73 «Бог видит все, твое в нем зренье реет, – Я молвил, – дух блаженный, и ничья Мысль у тебя себя украсть не смеет.
76 Так что ж твой голос, небо напоя Среди святых огней,[1336] чей хор кружится, В шести крылах обличия тая,
79 Не даст моим желаньям утолиться? Я упредить вопрос твой был бы рад, Когда б, как ты в меня, в тебя мог влиться».
82 «Крупнейший дол,[1337] где волны бег свой мчат, – Так отвечал он, – устремясь широко Из моря, землю взявшего в обхват,
85 Меж розных берегов настоль глубоко Уходит к солнцу, что, где прежде был Край неба, там круг полдня видит око.
88 Я на прибрежье между Эбро жил[1338] И Магрою, чей ток, уже у ската, От Генуи Тоскану отделил.
91 Близки часы восхода и заката В Буджее и в отечестве моем,[1339] Согревшем кровью свой залив когда‑то.[1340]

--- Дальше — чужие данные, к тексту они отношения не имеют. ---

/-- LNE_CTL is written (12 R418): a bit that may not act is no accepted write (17 R552). -/
def State.lneCtl (s : State) (m : Mst) (n : Nat) (v : Word) : State :=
  let v := s.lneActs n v
  if v = 0 then s
  else
    match s.askAction m (portAddr n 0x10) (.lneCtl n) v with
    | (s, false) => s
    | (s, true) =>
      let s := if bits v 2 2 = 1 then s.startRetrain n true else s
      let s := if bits v 1 1 = 1 then s.requestWidth n (s.widest n) else s
      if bits v 0 0 = 1 then s.linkDown n else s

/-- 12 R416: RETRAIN is written. -/
def execLneRetrain (m : Mst) (n : PortNum) (v : Word) (s : State) : Out :=
  regWriteRow m (portAddr n 0x10) (setBits v 2 2 1) (fun s v => s.lneCtl m n v) s

/-- 12 R415: WIDEN is written. -/
def execLneWiden (m : Mst) (n : PortNum) (v : Word) (s : State) : Out :=
  regWriteRow m (portAddr n 0x10) (setBits v 1 1 1) (fun s v => s.lneCtl m n v) s

/-- 12 R418: RESTART is written. -/
def execLneRestart (m : Mst) (n : PortNum) (v : Word) (s : State) : Out :=
  regWriteRow m (portAddr n 0x10) (setBits v 0 0 1) (fun s v => s.lneCtl m n v) s

/-- PRT_CFG is written (12 R418, R427): bring-up starts when QUIESCE clears. -/
def State.prtCfgPut (s : State) (m : Mst) (n : Nat) (v : Word) : State :=
  let q := s.on (F.prtCfg_QUIESCE n)
  let v := keepField (s.get (.prtCfg n)) v 59 57 fun w => decide (w ≤ 4)
  match s.cfgWrite m (portAddr n 0) (.prtCfg n) v with
  | (s, false) => s
  | (s, true) =>
    if q && !s.on (F.prtCfg_QUIESCE n) && s.rd (F.prtStat_PSTATE n) == 5 && (s.port n).patternAt.isNone then s.bringUp n else s

/-- 12 R427: PRT_CFG is written with a change of QUIESCE. -/
def execQuiesceWrite (m : Mst) (n : PortNum) (v : Word) (s : State) : Out :=
  regWriteRow m (portAddr n 0) v (fun s v => s.prtCfgPut m n v) s

/-- A packet with FERRY set awaits a port that is the FPORT of its target entry (12 R427, 10 R342). -/
def State.ferryAwaits (s : State) (n : Nat) : Bool :=
  s.route.held.any fun h =>
    match s.boundPort h with
    | some k => k == n
    | none =>
      h.wants.any (·.port == n) ||
        match (s.routeOf (s.phase2 h.pkt)).2 with
        | .ferry k => k == n
        | _ => false

/-- 12 R427: every frame of a quiesced port is acknowledged and no packet awaits it: the port stays down. -/
def execQuiesceDone (n : PortNum) (s : State) : Out :=
  if s.on (F.prtCfg_QUIESCE n) && s.rd (F.lnkStat_RMARK n) == s.rd (F.lnkStat_NEXT n) && (s.port n).txq.isEmpty
      && !s.route.landing.any (·.port == n) && !s.ferryAwaits n
      && s.rd (F.prtStat_PSTATE n) != 5 && !s.halted then fin ((s.linkDown n).setPstate n 5)
  else .next s

/-! ## Lamp modules (12 R419 to R426) -/

def State.lamp (s : State) (i : Nat) : Lamp := s.lamps.at i {}
def State.setLamp (s : State) (i : Nat) (f : Lamp → Lamp) : State := { s with lamps := s.lamps.upd i {} f }

/-- The address of a word in the lamp block of island i (20 R606). -/
def lampAddr (i off : Nat) : Nat := 0x400000 + 0x80000 * i + 0x60000 + off

/-- Module states (12 R426). -/
abbrev MD.absent : Nat := 0
abbrev MD.identifying : Nat := 1
abbrev MD.unauth : Nat := 2
abbrev MD.ready : Nat := 3
abbrev MD.lit : Nat := 4
abbrev MD.worn : Nat := 5
abbrev MD.fault : Nat := 6

/-- Emitter states (12 R426). -/
abbrev ES.spare : Nat := 0
abbrev ES.active : Nat := 1
abbrev ES.retired : Nat := 2
abbrev ES.failed : Nat := 3

/-- Causes of a lamp event (12 R425). -/
abbrev LE.spared : Nat := 1
abbrev LE.worn : Nat := 2
abbrev LE.failed : Nat := 3
abbrev LE.unauth : Nat := 4
abbrev LE.removed : Nat := 5
abbrev LE.ready : Nat := 6

/-- BIAS_RATED of a module's identity as last read (12 R420); a warm reset does not change it (18 R566). -/
def State.biasRated (s : State) (i : Nat) : Nat := (s.lamp i).rated

/-- SPARES, INSERVICE and OUT follow the emitters (12 R426). -/
def State.lampSync (s : State) (i : Nat) : State :=
  let st (e : Nat) : Nat := s.rd (F.lmpEmit_ESTATE i e)
  let s := s.wr (F.lmpStat_SPARES i) ((List.range 12).filter fun e => st e == ES.spare).length
  let s := s.wr (F.lmpStat_INSERVICE i) ((List.range 12).foldl (fun v e => if st e = ES.active then v + 2 ^ e else v) 0)
  s.wr (F.lmpStat_OUT i) ((List.range 12).foldl (fun v e => if ES.retired ≤ st e then v + 2 ^ e else v) 0)

/-- A lamp event goes to the pier's and the island's FIFO (12 R425, 02 R56, R58). -/
def State.lampEvent (s : State) (i cause e : Nat) : State :=
  let arg := cause * 2 ^ 56 + e % 16
  (s.evPost 0 2 0x7000 i arg).evPost (1 + i) 2 0x7000 i arg

/-- The audit record of an emitter switch or of a module first lit (17 R553). -/
def State.lampRecord (s : State) (i cause e : Nat) : State :=
  s.audAppend
    { kind := RK.lamp, addr := i + e * 16, old := BitVec.ofNat 64 cause, new := BitVec.ofNat 64 (s.rd (F.lmpEmit_HOURS i e)) }

/-- The raise argument of a lamp source. -/
def lampArg (i : Nat) : RaiseArg := { addr := i, atype := 14 }

/-- The bias set point of an emitter is written to the module (12 R420). -/
def State.biasOut (s : State) (i e : Nat) : State := s.emit (.lamp i (0x220 + 2 * e) (bytesOf 2 (s.rd (F.lmpEmit_BIAS i e))))

/-- The head of an emitter's life record is written to the module (12 R420): HOURS, BIAS_INIT, BIAS_PEAK and ESTATE. -/
def State.lifeOut (s : State) (i e : Nat) : State :=
  s.emit (.lamp i (0x80 + 32 * e)
    (bytesOf 4 (s.rd (F.lmpEmit_HOURS i e)) ++ bytesOf 2 (s.rd (F.lmpEmit_BIAS_INIT i e)) ++ bytesOf 2 ((s.lamp i).peak.at e 0)
      ++ bytesOf 1 (s.rd (F.lmpEmit_ESTATE i e))))

/-- A bias that the spec leaves open, never above BIAS_RATED (12 R423, R424; notes/assumptions/12.md). -/
def State.freeBias (s : State) (i : Nat) : Nat := (Config.freeWord s.free).toNat % (s.biasRated i + 1)

/-- An emitter is lit at a position for the working bias, and its life record says so (12 R420). -/
def State.emitterOn (s : State) (i e p : Nat) : State :=
  let b := s.freeBias i
  let new := s.rd (F.lmpEmit_BIAS_INIT i e) == 0
  let s := ((s.drawn.wr (F.lmpEmit_ESTATE i e) ES.active).wr (F.lmpEmit_POS i e) p).wr (F.lmpEmit_BIAS i e) b
  let s := if new then s.wr (F.lmpEmit_BIAS_INIT i e) b else s
  ((s.setLamp i fun x => { x with peak := x.peak.upd e 0 (max b) }).biasOut i e).lifeOut i e

/-- The emitters of a module that is lit (12 R419): those in service keep their places, or on the first lighting
emitters 0 to 9 take them. -/
def State.lampPlaces (s : State) (i : Nat) : State :=
  let st (e : Nat) : Nat := s.rd (F.lmpEmit_ESTATE i e)
  let act := if (s.lamp i).firstLit then (List.range 12).filter fun e => st e == ES.active else List.range 10
  let own := act.filter (· < 10)
  let empty := (List.range 10).filter fun p => !own.contains p
  let others := (act.filter (10 ≤ ·)).zip empty
  let s := own.foldl (fun t e => t.emitterOn i e e) s
  others.foldl (fun t x => t.emitterOn i x.1 x.2) s

/-- The ports of an island that wait for their transmitters start bring-up (12 R409, 19 R591). -/
def State.islandUp (s : State) (i : Nat) : State :=
  (List.range 8).foldl
    (fun t k =>
      let n := 8 * i + k
      if t.rd (F.prtStat_PSTATE n) = 0 ∧ (t.port n).patternAt.isNone = true then t.bringUp n else t) s

/-- LMP_EN is driven high (12 R422): emitters on; the transmitters of the island's ports start (R409). -/
def State.lampLight (s : State) (i : Nat) : State :=
  if (s.lamp i).en then (s.wr (F.lmpStat_MSTATE i) MD.lit).islandUp i
  else
    let first := !(s.lamp i).firstLit
    let s := ((s.lampPlaces i).wr (F.lmpStat_MSTATE i) MD.lit).lampSync i
    let s := s.setLamp i fun x => { x with en := true, firstLit := true, lastTick := s.now, eol := [], dark := [] }
    let s := if first then (s.lampRecord i LE.ready 0).lampEvent i LE.ready 0 else s
    s.islandUp i

/-- LMP_EN is driven low. -/
def State.lampOff (s : State) (i : Nat) : State := s.setLamp i fun x => { x with en := false }

/-- The module may be lit (12 R422). -/
def State.lampMay (s : State) (i : Nat) : Bool :=
  let st := s.rd (F.lmpStat_MSTATE i)
  st == MD.ready || (st == MD.unauth && s.on (F.lmpCfg_ALLOW_UNAUTH i))

/-- The module is lit by itself (12 R422). -/
def State.lampAuto (s : State) (i : Nat) : Bool := s.lampMay i && s.on (F.lmpCfg_AUTOEN i)

/-- Emitter `e` as the life store gives it (12 R420). -/
def State.lifeIn (s : State) (i : Nat) (bs : List Byte) (e : Nat) : State :=
  let r := bs.drop (0x80 + 32 * e)
  let s := (s.wr (F.lmpEmit_HOURS i e) (ofBytes (r.take 4))).wr (F.lmpEmit_BIAS_INIT i e) (ofBytes ((r.drop 4).take 2))
  let s := s.setLamp i fun x => { x with peak := x.peak.put e (ofBytes ((r.drop 6).take 2)) }
  s.wr (F.lmpEmit_ESTATE i e) (ofBytes ((r.drop 8).take 1))

/-- BIAS_EOL follows EOL_PCT and BIAS_RATED (12 R424). -/
def State.eolSync (s : State) (i : Nat) : State :=
  (List.range 12).foldl
    (fun t e => t.wr (F.lmpEmit_BIAS_EOL i e) ((s.rd (F.lmpCfg_EOL_PCT i) * s.biasRated i + 99) / 100)) s

/-- A module that cannot be read is in FAULT (12 R422). -/
def State.lampFault (s : State) (i : Nat) : State :=
  ((s.wr (F.lmpStat_MSTATE i) MD.fault).lampOff i).raise (Src.LAMP_IDERR i) (lampArg i)

/-- The identity and life stores have been read: the module is challenged (12 R421, R422). -/
def State.lampIdentity (s : State) (i : Nat) (bs : List Byte) : State :=
  let s := ((s.set (.lmpId i 0) (wordOfBytes bs)).set (.lmpId i 1) (wordOfBytes (bs.drop 8))).set (.lmpId i 2) (wordOfBytes (bs.drop 16))
  if bits (s.get (.lmpId i 0)) 63 48 ≠ 0x4C4D ∨ bits (s.get (.lmpId i 0)) 47 40 ≠ 1 then s.lampFault i
  else
    let s := s.setLamp i fun x => { x with rated := bits (s.get (.lmpId i 2)) 23 12 }
    let s := (((List.range 12).foldl (fun t e => t.lifeIn i bs e) s).lampSync i).eolSync i
    let used := (List.range 12).any fun e => s.rd (F.lmpEmit_ESTATE i e) != ES.spare
    let ch := (List.range 16).map fun k => Config.freeByte (16 * s.free + k)
    let s := s.drawn.setLamp i fun x => { x with challenge := ch, askedAt := some s.now, firstLit := used, auth := false }
    s.emit (.lamp i 0x200 ch)

/-- 12 R422: LMP_PRES_N has been low for 100 ms, or REAUTH asks: the module is identified. -/
def execLampIdentify (i : Fin 16) (id : Option (List Byte)) (s : State) : Out :=
  if s.held then .next s
  else
    let s := (s.wr (F.lmpStat_PRESENT i) 1).wr (F.lmpStat_MSTATE i) MD.identifying
    match id with
    | none => fin (s.lampFault i)
    | some bs => if bs.length < 24 then fin (s.lampFault i) else fin (s.lampIdentity i bs)

/-- The response that a genuine module gives (12 R421). -/
def State.lampExpects (s : State) (i : Nat) : List Byte :=
  let serial := bytesOf 8 (s.get (.lmpId i 1)).toNat
  let type := bytesOf 1 (bits (s.get (.lmpId i 0)) 39 32)
  let k := (ofNats (aes (toNats Config.lampRoot.toList) (toNats (serial ++ type ++ List.replicate 7 0)))).take 16
  (cmac k (s.lamp i).challenge).take 8

/-- Authentication ends (12 R422). -/
def State.lampAuth (s : State) (i : Nat) (good : Bool) : State :=
  let s := s.setLamp i fun x => { x with askedAt := none, auth := good }
  let s := s.wr (F.lmpStat_MSTATE i) (if good then MD.ready else MD.unauth)
  let s := if good then s else (s.raise (Src.LAMP_UNAUTH i) (lampArg i)).lampEvent i LE.unauth 0
  if s.lampMay i && (s.on (F.lmpCfg_AUTOEN i) || (s.lamp i).en) then s.lampLight i
  else if s.lampMay i then s else s.lampOff i

/-- 12 R421: the response is read 10 ms after the challenge. -/
def execLampAuthResponse (i : Fin 16) (resp : Option (List Byte)) (s : State) : Out :=
  if s.held then .next s
  else
    match (s.lamp i).askedAt with
    | none => .next s
    | some t =>
      let s := s.passTo (t + 10000000)
      match resp with
      | none => fin ((s.setLamp i fun x => { x with askedAt := none }).lampFault i)
      | some r => fin (s.lampAuth i (r.take 8 == s.lampExpects i))

/-- A module is taken out (12 R422): nothing of it remains in the registers. -/
def State.lampGone (s : State) (i : Nat) : State :=
  let s := s.resetRegs fun r => match r with
    | .lmpStat k => k == i
    | .lmpId k _ => k == i
    | .lmpEmit k _ => k == i
    | _ => false
  s.condClear (Src.LAMP_WORN i) i

/-- 12 R422: LMP_PRES_N goes high; a module that a warm reset left lit (18 R566) is removed as well, before it is identified
again. -/
def execLampRemoved (i : Fin 16) (s : State) : Out :=
  if !s.on (F.lmpStat_PRESENT i) && !(s.lamp i).en then .next s
  else
    let lit := (s.lamp i).en
    let s := (s.lampGone i).setLamp i fun _ => {}
    fin (if lit then (s.raise (Src.LAMP_REMOVED i) (lampArg i)).lampEvent i LE.removed 0 else s)

/-- The emitter at a position. -/
def State.emitterAt (s : State) (i p : Nat) : Option Nat :=
  (List.range 12).find? fun e => s.rd (F.lmpEmit_ESTATE i e) == ES.active && s.rd (F.lmpEmit_POS i e) == p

94 Среди людей, кому я был знаком, Я звался Фолько; и как мной владело Вот это небо, так я властен в нем;
97 Затем что не страстней была дочь Бела,[1341] Сихея и Креусу оскорбив, Чем я, пока пора не отлетела,
100 Ни родопеянка,[1342] с которой лжив Был Демофонт, ни сам неодолимый Алкид,[1343] Иолу в сердце заключив.
103 Но здесь не скорбь, а радость обрели мы – Не о грехе, который позабыт, А об Уме, чьей мыслью мы хранимы.
106 Здесь видят то искусство, что творит С такой любовью, и глядят в Начало, Чья благость к высям дольный мир стремит.
109 Но чтоб на все, что мысль твоя желала Знать в этой сфере, ты унес ответ, Последовать и дальше мне пристало.
112 Ты хочешь знать, кто в этот блеск одет, Которого близ нас сверкает слава, Как солнечный в прозрачных водах свет.
115 Так знай, что в нем покоится Раава[1344] И, с нашим сонмом соединена, Его увенчивает величаво.
118 И в это небо, где заострена Тень мира вашего,[1345] из душ всех ране В Христовой славе принята она.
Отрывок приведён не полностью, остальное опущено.